[Work instruction]:
Whenever a line of the records below contains the word "path", copy that line.

########

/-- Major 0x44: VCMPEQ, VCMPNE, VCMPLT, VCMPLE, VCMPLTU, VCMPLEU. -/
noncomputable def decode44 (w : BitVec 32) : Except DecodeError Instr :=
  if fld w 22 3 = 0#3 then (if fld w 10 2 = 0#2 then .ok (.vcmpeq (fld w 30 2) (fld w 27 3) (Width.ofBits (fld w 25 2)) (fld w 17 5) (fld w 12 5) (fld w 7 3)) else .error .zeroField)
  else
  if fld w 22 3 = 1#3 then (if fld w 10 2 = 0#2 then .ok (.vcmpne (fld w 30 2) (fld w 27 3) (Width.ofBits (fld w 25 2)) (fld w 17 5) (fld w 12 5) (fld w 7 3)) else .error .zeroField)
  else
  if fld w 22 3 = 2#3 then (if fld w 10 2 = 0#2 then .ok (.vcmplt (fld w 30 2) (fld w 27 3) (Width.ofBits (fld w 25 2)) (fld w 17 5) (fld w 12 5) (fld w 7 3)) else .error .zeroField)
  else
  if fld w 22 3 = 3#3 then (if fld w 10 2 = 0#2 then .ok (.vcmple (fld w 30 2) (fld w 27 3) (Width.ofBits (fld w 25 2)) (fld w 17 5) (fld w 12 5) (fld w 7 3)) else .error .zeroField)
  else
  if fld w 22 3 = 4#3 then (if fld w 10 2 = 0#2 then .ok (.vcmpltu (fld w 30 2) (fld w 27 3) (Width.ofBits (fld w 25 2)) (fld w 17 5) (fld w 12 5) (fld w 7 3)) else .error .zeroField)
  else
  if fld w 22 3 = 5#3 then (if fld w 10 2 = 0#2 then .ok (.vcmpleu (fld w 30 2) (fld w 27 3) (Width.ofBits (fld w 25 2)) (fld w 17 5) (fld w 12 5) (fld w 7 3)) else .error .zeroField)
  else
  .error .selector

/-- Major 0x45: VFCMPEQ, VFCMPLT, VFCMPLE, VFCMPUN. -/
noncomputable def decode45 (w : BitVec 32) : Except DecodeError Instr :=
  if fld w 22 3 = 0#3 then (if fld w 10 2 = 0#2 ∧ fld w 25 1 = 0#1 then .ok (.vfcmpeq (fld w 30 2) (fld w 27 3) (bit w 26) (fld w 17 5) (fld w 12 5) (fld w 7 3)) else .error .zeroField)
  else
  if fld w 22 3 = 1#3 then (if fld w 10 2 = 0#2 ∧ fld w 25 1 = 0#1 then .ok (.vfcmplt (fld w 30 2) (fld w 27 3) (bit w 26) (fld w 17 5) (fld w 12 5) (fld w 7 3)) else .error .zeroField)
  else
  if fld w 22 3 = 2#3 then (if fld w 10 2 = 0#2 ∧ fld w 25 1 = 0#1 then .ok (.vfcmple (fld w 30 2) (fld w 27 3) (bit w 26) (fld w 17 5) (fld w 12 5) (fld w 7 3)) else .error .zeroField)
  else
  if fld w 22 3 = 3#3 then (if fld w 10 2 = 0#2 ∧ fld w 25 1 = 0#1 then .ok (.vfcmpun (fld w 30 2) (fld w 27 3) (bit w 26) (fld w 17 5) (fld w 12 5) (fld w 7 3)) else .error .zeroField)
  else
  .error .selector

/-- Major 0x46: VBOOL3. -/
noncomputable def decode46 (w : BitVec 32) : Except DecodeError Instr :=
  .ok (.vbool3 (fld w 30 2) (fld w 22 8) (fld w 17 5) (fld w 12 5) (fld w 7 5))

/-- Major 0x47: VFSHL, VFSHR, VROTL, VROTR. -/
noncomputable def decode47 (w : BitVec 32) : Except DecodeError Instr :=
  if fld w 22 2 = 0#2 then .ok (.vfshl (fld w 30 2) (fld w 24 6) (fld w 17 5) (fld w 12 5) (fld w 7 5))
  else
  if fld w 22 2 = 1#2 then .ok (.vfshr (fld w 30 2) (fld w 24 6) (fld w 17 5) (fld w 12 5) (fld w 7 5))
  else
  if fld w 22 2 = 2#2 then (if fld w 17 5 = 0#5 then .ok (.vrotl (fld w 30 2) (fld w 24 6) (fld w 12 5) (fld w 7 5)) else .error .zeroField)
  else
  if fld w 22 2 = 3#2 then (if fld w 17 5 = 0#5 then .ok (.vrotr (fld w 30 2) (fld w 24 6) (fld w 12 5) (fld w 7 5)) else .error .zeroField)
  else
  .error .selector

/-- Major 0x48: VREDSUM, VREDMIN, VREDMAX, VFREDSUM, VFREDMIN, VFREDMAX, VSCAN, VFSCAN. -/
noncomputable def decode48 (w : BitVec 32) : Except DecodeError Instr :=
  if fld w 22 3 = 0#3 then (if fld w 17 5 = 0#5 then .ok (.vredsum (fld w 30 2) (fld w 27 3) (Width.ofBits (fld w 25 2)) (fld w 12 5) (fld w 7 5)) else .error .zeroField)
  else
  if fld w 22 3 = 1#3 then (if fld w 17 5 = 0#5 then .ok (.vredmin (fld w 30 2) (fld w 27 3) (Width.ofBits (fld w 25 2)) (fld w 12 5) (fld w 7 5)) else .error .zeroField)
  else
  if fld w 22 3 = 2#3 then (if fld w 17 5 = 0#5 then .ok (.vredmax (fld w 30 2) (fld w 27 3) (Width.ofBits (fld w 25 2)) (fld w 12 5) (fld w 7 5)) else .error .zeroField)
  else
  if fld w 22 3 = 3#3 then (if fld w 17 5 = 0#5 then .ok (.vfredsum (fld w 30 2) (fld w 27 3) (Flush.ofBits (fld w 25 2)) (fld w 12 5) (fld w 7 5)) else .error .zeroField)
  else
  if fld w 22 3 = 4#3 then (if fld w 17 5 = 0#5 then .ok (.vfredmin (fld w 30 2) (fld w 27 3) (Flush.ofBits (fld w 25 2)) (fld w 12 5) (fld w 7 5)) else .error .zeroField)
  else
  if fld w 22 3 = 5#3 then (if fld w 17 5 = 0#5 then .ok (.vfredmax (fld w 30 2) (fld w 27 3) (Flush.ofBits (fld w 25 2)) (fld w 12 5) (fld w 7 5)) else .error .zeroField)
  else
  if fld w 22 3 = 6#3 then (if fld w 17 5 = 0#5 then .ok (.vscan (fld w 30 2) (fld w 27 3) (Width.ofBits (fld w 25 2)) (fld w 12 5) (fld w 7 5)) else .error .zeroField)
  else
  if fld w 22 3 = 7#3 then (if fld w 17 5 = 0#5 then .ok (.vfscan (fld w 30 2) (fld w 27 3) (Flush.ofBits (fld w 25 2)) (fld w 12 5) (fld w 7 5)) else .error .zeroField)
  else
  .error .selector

########

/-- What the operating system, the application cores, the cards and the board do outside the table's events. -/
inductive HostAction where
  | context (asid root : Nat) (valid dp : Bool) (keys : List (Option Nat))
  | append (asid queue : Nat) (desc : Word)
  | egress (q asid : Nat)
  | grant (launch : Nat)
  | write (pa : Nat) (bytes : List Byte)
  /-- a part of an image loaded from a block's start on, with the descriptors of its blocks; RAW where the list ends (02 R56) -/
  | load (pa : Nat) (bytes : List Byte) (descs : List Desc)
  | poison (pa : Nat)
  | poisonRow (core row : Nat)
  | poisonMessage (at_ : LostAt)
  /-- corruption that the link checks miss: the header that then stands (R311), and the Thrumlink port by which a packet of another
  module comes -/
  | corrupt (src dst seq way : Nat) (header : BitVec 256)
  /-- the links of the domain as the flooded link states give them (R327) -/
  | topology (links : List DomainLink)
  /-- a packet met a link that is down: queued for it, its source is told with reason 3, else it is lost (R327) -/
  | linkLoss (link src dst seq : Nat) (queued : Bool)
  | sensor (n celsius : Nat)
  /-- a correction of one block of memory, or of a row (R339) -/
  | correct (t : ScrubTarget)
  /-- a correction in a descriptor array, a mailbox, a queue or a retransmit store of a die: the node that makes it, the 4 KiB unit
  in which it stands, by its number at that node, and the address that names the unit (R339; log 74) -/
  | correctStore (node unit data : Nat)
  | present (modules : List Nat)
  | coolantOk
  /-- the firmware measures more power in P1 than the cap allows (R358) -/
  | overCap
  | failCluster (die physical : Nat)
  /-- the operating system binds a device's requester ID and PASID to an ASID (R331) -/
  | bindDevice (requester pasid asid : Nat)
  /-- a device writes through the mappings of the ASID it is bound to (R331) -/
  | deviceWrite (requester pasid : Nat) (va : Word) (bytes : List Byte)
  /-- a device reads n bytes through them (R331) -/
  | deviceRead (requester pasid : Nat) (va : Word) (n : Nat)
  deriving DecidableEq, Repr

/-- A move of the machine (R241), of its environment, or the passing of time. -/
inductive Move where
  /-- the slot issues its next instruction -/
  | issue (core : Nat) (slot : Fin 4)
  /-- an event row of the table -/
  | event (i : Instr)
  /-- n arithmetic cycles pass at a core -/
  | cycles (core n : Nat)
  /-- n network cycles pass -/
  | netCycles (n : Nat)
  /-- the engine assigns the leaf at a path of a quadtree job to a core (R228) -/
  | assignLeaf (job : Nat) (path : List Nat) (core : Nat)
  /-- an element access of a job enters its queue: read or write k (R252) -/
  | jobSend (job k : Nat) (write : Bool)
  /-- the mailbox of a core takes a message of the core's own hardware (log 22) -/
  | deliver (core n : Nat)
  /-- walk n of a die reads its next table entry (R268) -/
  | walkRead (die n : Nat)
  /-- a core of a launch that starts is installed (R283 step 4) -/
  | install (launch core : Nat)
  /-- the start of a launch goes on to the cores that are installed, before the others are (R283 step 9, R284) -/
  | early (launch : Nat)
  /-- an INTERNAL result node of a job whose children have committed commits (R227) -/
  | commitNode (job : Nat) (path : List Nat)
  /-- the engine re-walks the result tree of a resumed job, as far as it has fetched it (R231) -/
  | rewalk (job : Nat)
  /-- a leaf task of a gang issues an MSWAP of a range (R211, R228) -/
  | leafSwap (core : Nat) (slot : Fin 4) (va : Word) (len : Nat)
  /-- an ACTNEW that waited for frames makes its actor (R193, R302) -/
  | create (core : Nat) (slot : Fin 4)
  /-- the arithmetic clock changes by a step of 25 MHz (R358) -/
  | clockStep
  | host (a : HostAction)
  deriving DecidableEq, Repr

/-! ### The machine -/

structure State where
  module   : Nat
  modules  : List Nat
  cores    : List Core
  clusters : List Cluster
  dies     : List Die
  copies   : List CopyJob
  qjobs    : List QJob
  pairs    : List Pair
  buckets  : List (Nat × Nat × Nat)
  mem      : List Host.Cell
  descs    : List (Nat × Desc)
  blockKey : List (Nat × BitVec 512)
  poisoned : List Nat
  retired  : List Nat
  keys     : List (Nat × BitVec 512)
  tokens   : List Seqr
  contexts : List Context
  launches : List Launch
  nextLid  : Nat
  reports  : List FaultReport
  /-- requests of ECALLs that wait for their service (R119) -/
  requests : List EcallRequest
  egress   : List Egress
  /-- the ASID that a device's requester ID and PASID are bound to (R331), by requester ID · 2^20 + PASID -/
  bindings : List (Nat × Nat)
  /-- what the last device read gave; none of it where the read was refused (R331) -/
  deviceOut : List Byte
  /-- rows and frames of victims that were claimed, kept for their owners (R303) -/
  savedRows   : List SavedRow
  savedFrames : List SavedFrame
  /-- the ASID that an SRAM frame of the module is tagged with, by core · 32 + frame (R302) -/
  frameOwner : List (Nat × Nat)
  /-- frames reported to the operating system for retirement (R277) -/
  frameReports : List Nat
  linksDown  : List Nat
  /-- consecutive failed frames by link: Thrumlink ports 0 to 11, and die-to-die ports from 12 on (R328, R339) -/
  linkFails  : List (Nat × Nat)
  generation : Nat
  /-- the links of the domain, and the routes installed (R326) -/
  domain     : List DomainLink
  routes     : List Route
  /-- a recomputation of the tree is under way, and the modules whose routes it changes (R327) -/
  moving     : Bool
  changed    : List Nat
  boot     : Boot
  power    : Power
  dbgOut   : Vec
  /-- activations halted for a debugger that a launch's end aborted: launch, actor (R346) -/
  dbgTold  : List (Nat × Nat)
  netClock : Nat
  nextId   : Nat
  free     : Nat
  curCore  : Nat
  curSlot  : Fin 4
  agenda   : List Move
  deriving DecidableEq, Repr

########

[Expected answer]:
  /-- the engine assigns the leaf at a path of a quadtree job to a core (R228) -/
  | assignLeaf (job : Nat) (path : List Nat) (core : Nat)
  | commitNode (job : Nat) (path : List Nat)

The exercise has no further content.